[Work request]: Here are the records. Write out exactly the lines between the one holding "(n : BitVec 3)" and the one holding "count : Nat)", inclusive.

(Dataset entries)
-=-=-=-=-
structure Lodge where
  boot : Boot
  chain : BitVec 384
  digests : List (BitVec 384)
  versions : List (BitVec 32)
  blob : Option Blob
  identity : BitVec 384
  deviceId : BitVec 12
  seed : BitVec 384
  owner : Option (BitVec 16 × BitVec 384)
  /-- A handover on its way: the dies whose Bandstands have not acknowledged it before a cycle, and the owner they still have (R278). -/
  acks : List (Nat × Nat × BitVec 16)
  /-- Nonces that stand open, and every nonce ever issued (R348). -/
  nonces : List (BitVec 384)
  issued : List (BitVec 384)
  drbg : Nat
  /-- Version of each page sent to a host: domain × 2^36 + virtual page (R366). -/
  pages : Tab W64
  away : List AwayPage
  /-- Pages whose eviction waits for the accesses already translated. -/
  evicting : List Nat
deriving DecidableEq, Repr
def Lodge.init : Lodge :=
  { boot := .step 1, chain := 0, digests := [], versions := [], blob := none, identity := 0, deviceId := 0, seed := 0,
    owner := none, acks := [], nonces := [], issued := [], drbg := 0, pages := [], away := [], evicting := [] }

/-! ## Fabric (R267 to R278, R368, R369) -/

inductive Mesi where | i | s | e | m
deriving DecidableEq, Repr

structure HostLine where
  agent : Nat
  host : BitVec 12
  line : Nat
  st : Mesi
  data : BitVec 512
  /-- Tags of the line's four granules (R208). -/
  tags : BitVec 4
  /-- The domain that accessed it last, under whose link secret its data go back (R343, R368). -/
  domain : BitVec 11
deriving DecidableEq, Repr

structure Snoop where
  agent : Nat
  host : BitVec 12
  line : Nat
  invalidate : Bool
deriving DecidableEq, Repr

/-- What a receiver keeps of one source under one link secret, none the device's (R368, R369): its generation; last accepted packet
numbers of the current and of the previous generation, none before the first; packets of the current generation received. -/
structure Link where
  source : BitVec 16
  domain : Option (BitVec 11)
  gen : Nat
  last : Option Nat
  lastPrev : Option Nat
  newCount : Nat
deriving DecidableEq, Repr

/-- What one of the device's own sources keeps under one link secret: its generation and the number of its next packet (R368). -/
structure Tx where
  source : BitVec 16
  domain : Option (BitVec 11)
  gen : Nat
  number : Nat
deriving DecidableEq, Repr

/-- What the device tells another device about ends and messages (R244, R247 to R253, R270). -/
inductive Notice where
  /-- A message: to its record, or to the core of its holder. -/
  | message (m : Msg)
  /-- The record's answer to a SEND: accepted, or the receive end is closed. -/
  | answer (record : Nat) (seq : W32) (accepted : Bool)
  /-- To the record: its message is refused, an inbox slot is free (R245). -/
  | refused (m : Msg)
  | slot (record : Nat)
  /-- Leave and arrival notices of an end; the acknowledgment of the first, the counter that answers the second. -/
  | leave (record : Nat) (recv : Bool) (gen : W16) (counter : W32)
  | left (record : Nat) (recv : Bool)
  | arrive (record : Nat) (recv : Bool)
  | counter (record : Nat) (recv : Bool) (counter : W32)
  /-- A closure marker of a send end, without its final sequence where only the record has it; the closing of a receive end, with the
  messages discarded here; and the count that answers that. -/
  | closure (record : Nat) (final : Option W32)
  | closed (record : Nat) (discarded : Nat)
  | discards (record : Nat) (count : W32)
deriving DecidableEq, Repr

/-- What the device has sent outside. -/
inductive Out where
  /-- A message on a protected link: the port it leaves through, its source, the secret, generation and packet number it is
  protected under (R368). -/
  | packet (port : Nat) (source : BitVec 16) (domain : Option (BitVec 11)) (gen number : Nat) (o : Out)
  | ack (source : BitVec 16) (tag : W64) (status : BitVec 8)
  | signal (host : BitVec 16) (domain : BitVec 11) (node result : W64)
  | hostReply (host : BitVec 16) (error : Bool) (data : List Byte)
  | peerReply (device : BitVec 12) (error : Bool) (data : List Byte)
  /-- Requests to a peer device: a write, a load, an atomic with what its result entry is kept by (R269, R394). -/
  | peerWrite (device : BitVec 12) (pa : Nat) (data : List Byte) (tag : Bool)
  | peerLoad (device : BitVec 12) (pa size : Nat)
  | peerAtomic (device : BitVec 12) (pa : Nat) (q : PeerAtomic)
  | peerNotice (device : BitVec 12) (n : Notice)
  | snoopData (host : BitVec 12) (line : Nat) (data : Option (BitVec 512))
  | writeBack (host : BitVec 12) (line : Nat) (data : BitVec 512)
  | backInvalidate (line : Nat)
  | lodge (host : BitVec 16) (ok : Bool) (data : List Byte)
  | integrity (host : BitVec 16) (domain : BitVec 11) (va : Nat)
  | page (host : BitVec 12) (domain : BitVec 11) (va : Nat) (version : W64) (data : List Byte) (mac : BitVec 384)
  | overflow (host : BitVec 16) (domain : BitVec 11) (n : BitVec 3)
  | debug (source : BitVec 16) (status : Nat) (data : List Byte)
  | cxlIo (host : BitVec 16) (ok : Bool) (data : BitVec 32)
  /-- The CXL unsupported-request status (R268). -/
  | unsupported (host : BitVec 16)
deriving DecidableEq, Repr

/-- A byte of a `.home` write before its engine point, as engines still see it (R196): its contents, tag and keys before, and the
bytes its line had lost (R365). -/
structure Late where
  core : Nat
  po : List Nat
  pa : Nat
  old : Byte
  oldTag : Bool
  oldSeal : Nat
  oldLine : Nat
  oldLost : List Nat
deriving DecidableEq, Repr

/-- What an off-core reference still has to do at its agent, in so after the context's earlier posted writes (R192). -/
inductive Call where
  /-- GPOST: destination, node, count (R316). -/
  | gpost (d : BitVec 6) (node count : Nat)
  /-- GLAUNCH: destination, records, count, status block (R315). -/
  | glaunch (d : BitVec 6) (records count status : Nat)
  | gcancel (qd : BitVec 3) (node : Nat)
  | gstat (d : BitVec 6) (sel node : Nat)
  /-- SCALL: destination, service, buffer address and its bytes (R359). -/
  | scall (d : BitVec 6) (service : Nat) (addr avail : Nat)
deriving DecidableEq, Repr

/-- A region of a job: in the issuer's local store or in global memory. -/
structure Region where
  isLocal : Bool
  a : Nat
  n : Nat
  write : Bool
deriving DecidableEq, Repr

/-- What a RED that has not performed can happen before (R203): a context's next event, a byte's last write, the next atomic event at
a byte, a message, a job, the later jobs that conflict with a region of one that has ended (R197), a graph node's dispatch. -/
inductive Who where
  | ctx (core k : Nat)
  | byte (p : Place)
  | atom (p : Place)
  | msg (record : Nat) (seq : W32)
  | job (id : Nat)
  | region (die : Nat) (d : BitVec 11) (core : Option Nat) (r : Region)
  | node (d : BitVec 11) (va : Nat)
deriving DecidableEq, Repr

/-- The reply of an off-core reference under way (R25): what lands in the context when it arrives. `arrive` is the record
and the end of an arrival notice (R249): the end's counter comes with it, and the context does not wait. -/
structure Reply where
  id : Nat
  arrive : Option (Nat × Bool)
  call : Option Call
  /-- Posted operations that come before it in program order (R192). -/
  after : List Nat
  core : Nat
  ctx : Nat
  res : List Result
  set : BitVec 2
  hits : List Nat
  va : Nat
  ip : W64
deriving DecidableEq, Repr

/-- Watch matches of a word that trapped, with the word's address (R412), as type-3 trace records. -/
structure PendHit where
  domain : BitVec 11
  lcn : W32
  ctx : Nat
  ip : W64
  recs : List (List Byte)
deriving DecidableEq, Repr

/-- An end of another device's record that left this device: what its leave notice said (R248, R249). -/
structure FarEnd where
  device : BitVec 12
  record : Nat
  recv : Bool
  gen : W16
  counter : W32
deriving DecidableEq, Repr

/-- A result entry (R394): agent, domain, `lcn`, context, and the last operation performed. -/
structure KioskResult where
  agent : Nat
  domain : BitVec 11
  lcn : W32
  ctx : Nat
  seq : W16
  result : W64
  flags : Flags
deriving DecidableEq, Repr

/-- What the Bandstands and the barrier network keep of a gang whose processes are saved (R291, R306, R334), by record
number: the gangs of the node (one, or one for each holder of its stage), the arrivals that stopped contexts keep (cycle, kind,
flags), the acknowledgments the saved messages still owe in send-queue order and whether each is out on a link already, the
processes that have performed TRIG.start, deferred reports not yet taken (R395), the agents of the operations in saved latches,
and the ends that are away. -/
structure Saved where
  gangs : List (Nat × Gang)
  arrivals : List (Nat × Nat × Bool × Flags)
  acks : List (Nat × AckTo × Bool)
  queued : List (BitVec 12 × Nat)
  places : List (Nat × Nat × Place × Nat)
  events : List (Nat × List (BitVec 8 × W64))
  started : List Nat
  deferred : List (Nat × Nat × BitVec 8 × W64)
  ends : List W128
  stage : Option Stage
deriving DecidableEq, Repr

structure State where
  -- the model's own scheduling
  inputs : List Instr
  calendar : List (Nat × Instr)
  due : List Instr
  todo : List Nat
  core : Nat
  ir : BitVec 96
  irIxtin : Bool
  fresh : Nat
  ids : Nat
  out : List Out
  /-- Messages whose port is not up in a mode that carries them, with the port, oldest first (R267, R270). -/
  waiting : List (Nat × Out)
  -- the package
  cyc : Nat
  cores : Tab Core
  arbors : Tab Arbor
  mem : Memory
  late : List Late
  /-- REDs under way with what they happen before (R203). -/
  past : List (Nat × Who)
  domains : Tab Domain
  lodge : Lodge
  mcs : Tab Mc
  ports : Tab Port
  -- agents
  records : Tab ChanRec
  farEnds : List FarEnd
  syncs : List SyncWait
  results : List KioskResult
  replies : List Reply
  jobs : Tab Job
  gangs : Tab Gang
  graphs : List Graph
  ready : List Ready
  retries : List Retry
  /-- EARLY nodes whose last process has exited (R336). -/
  keptExits : List (BitVec 11 × W64)
  stages : Tab Stage
  monitors : Tab Monitor
  saved : List Saved
  hits : List PendHit
  -- fabric
  hostLines : List HostLine
  /-- Tags of granules of host lines that no agent holds (R208). -/
  hostTags : List (BitVec 12 × Nat × BitVec 4)
  snoops : List Snoop
  /-- Ranges that the owner exposes to CXL.mem (R268, R274). -/
  exposed : List HdmRange
  /-- Lines of exposed ranges that a host holds, with the range's domain (R274); back-invalidates under way; peer requests that wait for one. -/
  hostHeld : List (Nat × BitVec 11)
  backInv : List Nat
  peerWaiting : List PeerReq
  links : List Link
  txs : List Tx
  integrity : Nat
deriving DecidableEq, Repr

/-- The package right after a package reset (R372): nothing is live, no core belongs to a domain. -/
def State.reset : State :=
  { inputs := [], calendar := [], due := [], todo := [], core := 0, ir := 0, irIxtin := false, fresh := 0, ids := 0,
    out := [], waiting := [], cyc := 0, cores := [], arbors := [], mem := Memory.empty, late := [], past := [], domains := [],
    lodge := Lodge.init, mcs := [], ports := [], records := [], farEnds := [], syncs := [], results := [], replies := [], jobs := [],
    gangs := [], graphs := [], ready := [], retries := [], keptExits := [], stages := [], monitors := [], saved := [], hits := [],
    hostLines := [], hostTags := [], snoops := [], exposed := [], hostHeld := [], backInv := [], peerWaiting := [], links := [], txs := [], integrity := 0 }

end Sys2Proof.Machine
end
-=-=-=-=-
[Answer space]:
  | overflow (host : BitVec 16) (domain : BitVec 11) (n : BitVec 3)
  | debug (source : BitVec 16) (status : Nat) (data : List Byte)
  | cxlIo (host : BitVec 16) (ok : Bool) (data : BitVec 32)
  /-- The CXL unsupported-request status (R268). -/
  | unsupported (host : BitVec 16)
deriving DecidableEq, Repr

/-- A byte of a `.home` write before its engine point, as engines still see it (R196): its contents, tag and keys before, and the
bytes its line had lost (R365). -/
structure Late where
  core : Nat
  po : List Nat
  pa : Nat
  old : Byte
  oldTag : Bool
  oldSeal : Nat
  oldLine : Nat
  oldLost : List Nat
deriving DecidableEq, Repr

/-- What an off-core reference still has to do at its agent, in so after the context's earlier posted writes (R192). -/
inductive Call where
  /-- GPOST: destination, node, count (R316). -/
  | gpost (d : BitVec 6) (node count : Nat)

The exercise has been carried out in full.